Work instruction |
Please copy out the entries below exactly, beginning with the line that contains "-- ==== Sys2Proof/Machine/Board.lean" and ending with the line that contains "def execPmbusPoll (s", and include nothing outside that span.

═══ Material shown

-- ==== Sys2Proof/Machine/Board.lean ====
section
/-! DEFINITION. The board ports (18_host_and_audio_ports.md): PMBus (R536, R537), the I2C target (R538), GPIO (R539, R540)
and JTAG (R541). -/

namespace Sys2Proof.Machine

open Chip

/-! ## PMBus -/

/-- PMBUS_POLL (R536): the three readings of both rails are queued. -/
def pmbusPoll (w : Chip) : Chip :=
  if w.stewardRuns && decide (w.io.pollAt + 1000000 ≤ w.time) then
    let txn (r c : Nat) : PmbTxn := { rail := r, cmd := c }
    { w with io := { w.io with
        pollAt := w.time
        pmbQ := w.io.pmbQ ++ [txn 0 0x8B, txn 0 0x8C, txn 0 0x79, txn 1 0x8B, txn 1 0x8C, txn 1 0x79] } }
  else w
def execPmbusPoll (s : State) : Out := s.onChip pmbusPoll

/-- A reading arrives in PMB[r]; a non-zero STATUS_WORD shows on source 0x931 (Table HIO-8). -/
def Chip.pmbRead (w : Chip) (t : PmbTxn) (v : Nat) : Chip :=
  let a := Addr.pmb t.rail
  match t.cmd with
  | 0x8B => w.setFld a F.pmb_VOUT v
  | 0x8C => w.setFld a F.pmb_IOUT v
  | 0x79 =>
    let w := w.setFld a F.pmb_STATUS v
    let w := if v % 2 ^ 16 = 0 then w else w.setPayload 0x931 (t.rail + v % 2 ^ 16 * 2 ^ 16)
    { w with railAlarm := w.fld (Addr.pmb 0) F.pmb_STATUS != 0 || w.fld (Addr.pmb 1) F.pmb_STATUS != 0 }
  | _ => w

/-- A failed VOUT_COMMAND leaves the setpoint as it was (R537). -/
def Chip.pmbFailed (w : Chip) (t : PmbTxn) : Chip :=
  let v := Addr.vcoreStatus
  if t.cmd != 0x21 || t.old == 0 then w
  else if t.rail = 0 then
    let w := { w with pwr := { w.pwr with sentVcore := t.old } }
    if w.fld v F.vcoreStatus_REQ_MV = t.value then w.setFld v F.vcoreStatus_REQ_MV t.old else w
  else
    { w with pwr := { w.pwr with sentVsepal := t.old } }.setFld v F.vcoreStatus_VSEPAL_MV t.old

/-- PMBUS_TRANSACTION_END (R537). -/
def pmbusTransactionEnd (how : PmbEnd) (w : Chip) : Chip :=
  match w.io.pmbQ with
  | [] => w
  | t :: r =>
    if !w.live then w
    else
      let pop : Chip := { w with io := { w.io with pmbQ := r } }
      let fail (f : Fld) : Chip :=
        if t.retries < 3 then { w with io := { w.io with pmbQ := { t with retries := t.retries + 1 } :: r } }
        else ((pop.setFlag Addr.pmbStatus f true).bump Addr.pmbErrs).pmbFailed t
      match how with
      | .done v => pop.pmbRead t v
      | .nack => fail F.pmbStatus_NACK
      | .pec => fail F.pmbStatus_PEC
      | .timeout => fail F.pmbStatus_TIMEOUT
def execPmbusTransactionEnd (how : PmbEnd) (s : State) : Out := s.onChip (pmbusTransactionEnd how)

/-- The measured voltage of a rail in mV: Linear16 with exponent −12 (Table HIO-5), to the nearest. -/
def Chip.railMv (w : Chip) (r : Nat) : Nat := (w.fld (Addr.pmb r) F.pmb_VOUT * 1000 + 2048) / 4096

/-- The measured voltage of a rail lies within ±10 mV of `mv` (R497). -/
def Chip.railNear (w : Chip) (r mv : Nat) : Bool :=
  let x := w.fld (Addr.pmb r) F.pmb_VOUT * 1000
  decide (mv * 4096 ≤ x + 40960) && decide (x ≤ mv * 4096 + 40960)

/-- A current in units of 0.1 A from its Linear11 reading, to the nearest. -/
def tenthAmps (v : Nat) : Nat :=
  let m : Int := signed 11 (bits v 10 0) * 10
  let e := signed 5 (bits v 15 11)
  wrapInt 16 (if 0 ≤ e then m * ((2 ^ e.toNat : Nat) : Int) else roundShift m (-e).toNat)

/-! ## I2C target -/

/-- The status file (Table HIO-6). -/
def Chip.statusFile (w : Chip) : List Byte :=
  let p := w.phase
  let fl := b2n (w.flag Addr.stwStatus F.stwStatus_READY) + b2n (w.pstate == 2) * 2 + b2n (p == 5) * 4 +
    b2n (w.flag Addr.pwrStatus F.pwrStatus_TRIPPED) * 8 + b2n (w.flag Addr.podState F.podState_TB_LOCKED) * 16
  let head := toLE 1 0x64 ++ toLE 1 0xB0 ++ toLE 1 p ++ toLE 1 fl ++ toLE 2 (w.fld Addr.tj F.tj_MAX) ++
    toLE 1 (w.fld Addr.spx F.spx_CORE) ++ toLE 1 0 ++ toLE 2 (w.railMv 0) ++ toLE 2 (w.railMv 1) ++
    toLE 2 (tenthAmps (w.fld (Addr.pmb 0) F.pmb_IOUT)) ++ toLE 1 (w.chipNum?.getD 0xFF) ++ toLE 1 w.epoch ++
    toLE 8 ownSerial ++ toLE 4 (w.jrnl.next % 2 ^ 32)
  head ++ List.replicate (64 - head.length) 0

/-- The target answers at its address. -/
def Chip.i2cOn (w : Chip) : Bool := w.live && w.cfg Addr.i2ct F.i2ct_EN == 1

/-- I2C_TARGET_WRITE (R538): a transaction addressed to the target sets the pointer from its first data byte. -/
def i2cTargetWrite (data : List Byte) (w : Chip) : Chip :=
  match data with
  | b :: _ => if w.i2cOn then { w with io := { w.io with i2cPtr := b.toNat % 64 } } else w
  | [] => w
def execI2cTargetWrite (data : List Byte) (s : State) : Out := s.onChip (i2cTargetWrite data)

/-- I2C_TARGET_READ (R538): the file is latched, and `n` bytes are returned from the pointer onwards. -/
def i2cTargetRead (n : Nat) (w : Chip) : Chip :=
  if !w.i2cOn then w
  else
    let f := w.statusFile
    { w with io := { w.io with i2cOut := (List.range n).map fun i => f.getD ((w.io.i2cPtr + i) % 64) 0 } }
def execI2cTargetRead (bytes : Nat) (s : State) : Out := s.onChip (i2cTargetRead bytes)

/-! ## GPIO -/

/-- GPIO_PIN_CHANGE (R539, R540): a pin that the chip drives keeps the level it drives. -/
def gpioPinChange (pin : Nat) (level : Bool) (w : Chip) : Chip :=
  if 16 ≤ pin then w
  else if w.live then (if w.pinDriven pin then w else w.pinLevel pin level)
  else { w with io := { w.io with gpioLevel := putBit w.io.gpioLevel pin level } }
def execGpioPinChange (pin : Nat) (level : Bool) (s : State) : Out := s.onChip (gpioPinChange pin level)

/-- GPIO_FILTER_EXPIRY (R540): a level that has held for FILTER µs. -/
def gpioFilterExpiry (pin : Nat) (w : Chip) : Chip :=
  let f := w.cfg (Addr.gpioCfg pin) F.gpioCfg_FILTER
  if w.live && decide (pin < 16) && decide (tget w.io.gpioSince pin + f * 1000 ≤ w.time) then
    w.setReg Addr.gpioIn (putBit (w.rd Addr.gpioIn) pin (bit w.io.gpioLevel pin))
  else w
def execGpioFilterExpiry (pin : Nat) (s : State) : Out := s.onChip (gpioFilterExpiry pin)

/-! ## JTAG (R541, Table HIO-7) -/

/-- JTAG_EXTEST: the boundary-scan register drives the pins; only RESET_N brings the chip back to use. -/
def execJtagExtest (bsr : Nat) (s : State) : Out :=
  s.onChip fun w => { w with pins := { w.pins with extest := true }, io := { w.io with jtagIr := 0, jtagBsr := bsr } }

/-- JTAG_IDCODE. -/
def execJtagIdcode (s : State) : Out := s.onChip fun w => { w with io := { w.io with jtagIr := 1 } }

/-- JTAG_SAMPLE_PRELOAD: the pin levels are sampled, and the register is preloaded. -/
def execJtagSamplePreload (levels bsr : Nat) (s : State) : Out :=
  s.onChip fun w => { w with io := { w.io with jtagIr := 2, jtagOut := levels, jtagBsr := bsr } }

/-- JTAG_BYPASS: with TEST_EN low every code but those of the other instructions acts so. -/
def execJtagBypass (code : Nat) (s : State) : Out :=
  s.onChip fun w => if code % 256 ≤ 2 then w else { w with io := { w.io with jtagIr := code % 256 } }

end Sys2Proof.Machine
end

══════
═══ Material shown

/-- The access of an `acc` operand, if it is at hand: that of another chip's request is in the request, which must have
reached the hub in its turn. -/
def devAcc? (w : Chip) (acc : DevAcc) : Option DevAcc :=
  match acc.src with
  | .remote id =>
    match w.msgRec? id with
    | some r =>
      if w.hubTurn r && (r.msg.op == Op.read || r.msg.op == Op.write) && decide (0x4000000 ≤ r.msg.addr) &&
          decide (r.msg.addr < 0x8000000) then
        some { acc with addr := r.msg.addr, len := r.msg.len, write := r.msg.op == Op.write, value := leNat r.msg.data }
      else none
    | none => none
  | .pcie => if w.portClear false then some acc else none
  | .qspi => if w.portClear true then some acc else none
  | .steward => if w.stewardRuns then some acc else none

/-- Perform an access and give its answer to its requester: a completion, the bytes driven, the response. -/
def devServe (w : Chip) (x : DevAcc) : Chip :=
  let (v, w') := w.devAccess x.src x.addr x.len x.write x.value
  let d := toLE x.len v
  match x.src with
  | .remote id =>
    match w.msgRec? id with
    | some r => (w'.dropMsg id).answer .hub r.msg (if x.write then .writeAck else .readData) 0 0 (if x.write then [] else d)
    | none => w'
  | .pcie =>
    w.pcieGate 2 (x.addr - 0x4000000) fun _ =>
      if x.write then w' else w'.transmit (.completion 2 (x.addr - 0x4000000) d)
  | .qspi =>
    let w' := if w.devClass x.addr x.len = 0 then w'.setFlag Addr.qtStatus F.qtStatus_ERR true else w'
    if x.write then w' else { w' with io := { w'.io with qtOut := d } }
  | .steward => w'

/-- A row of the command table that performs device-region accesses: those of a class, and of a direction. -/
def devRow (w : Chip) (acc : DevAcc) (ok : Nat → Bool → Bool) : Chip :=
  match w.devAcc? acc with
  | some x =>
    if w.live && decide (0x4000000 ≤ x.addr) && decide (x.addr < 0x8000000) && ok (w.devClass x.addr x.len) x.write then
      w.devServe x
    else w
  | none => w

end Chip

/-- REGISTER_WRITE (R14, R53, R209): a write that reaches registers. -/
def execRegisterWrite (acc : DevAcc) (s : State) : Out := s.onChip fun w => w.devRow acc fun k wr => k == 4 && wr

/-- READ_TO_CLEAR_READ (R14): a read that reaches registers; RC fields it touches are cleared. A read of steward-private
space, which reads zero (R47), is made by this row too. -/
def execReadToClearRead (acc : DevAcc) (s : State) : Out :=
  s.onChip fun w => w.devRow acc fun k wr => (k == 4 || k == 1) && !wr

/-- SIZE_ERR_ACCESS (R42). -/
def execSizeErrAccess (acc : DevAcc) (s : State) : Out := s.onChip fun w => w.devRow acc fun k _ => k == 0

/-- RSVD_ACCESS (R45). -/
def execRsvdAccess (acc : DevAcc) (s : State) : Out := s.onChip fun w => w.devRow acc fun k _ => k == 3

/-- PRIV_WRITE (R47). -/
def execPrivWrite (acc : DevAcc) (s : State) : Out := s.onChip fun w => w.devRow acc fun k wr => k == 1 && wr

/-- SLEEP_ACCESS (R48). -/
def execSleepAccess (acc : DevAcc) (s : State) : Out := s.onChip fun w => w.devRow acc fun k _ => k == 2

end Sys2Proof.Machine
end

══════

Output of the exercise |
-- ==== Sys2Proof/Machine/Board.lean ====
section
/-! DEFINITION. The board ports (18_host_and_audio_ports.md): PMBus (R536, R537), the I2C target (R538), GPIO (R539, R540)
and JTAG (R541). -/

namespace Sys2Proof.Machine

open Chip

/-! ## PMBus -/

/-- PMBUS_POLL (R536): the three readings of both rails are queued. -/
def pmbusPoll (w : Chip) : Chip :=
  if w.stewardRuns && decide (w.io.pollAt + 1000000 ≤ w.time) then
    let txn (r c : Nat) : PmbTxn := { rail := r, cmd := c }
    { w with io := { w.io with
        pollAt := w.time
        pmbQ := w.io.pmbQ ++ [txn 0 0x8B, txn 0 0x8C, txn 0 0x79, txn 1 0x8B, txn 1 0x8C, txn 1 0x79] } }
  else w
def execPmbusPoll (s : State) : Out := s.onChip pmbusPoll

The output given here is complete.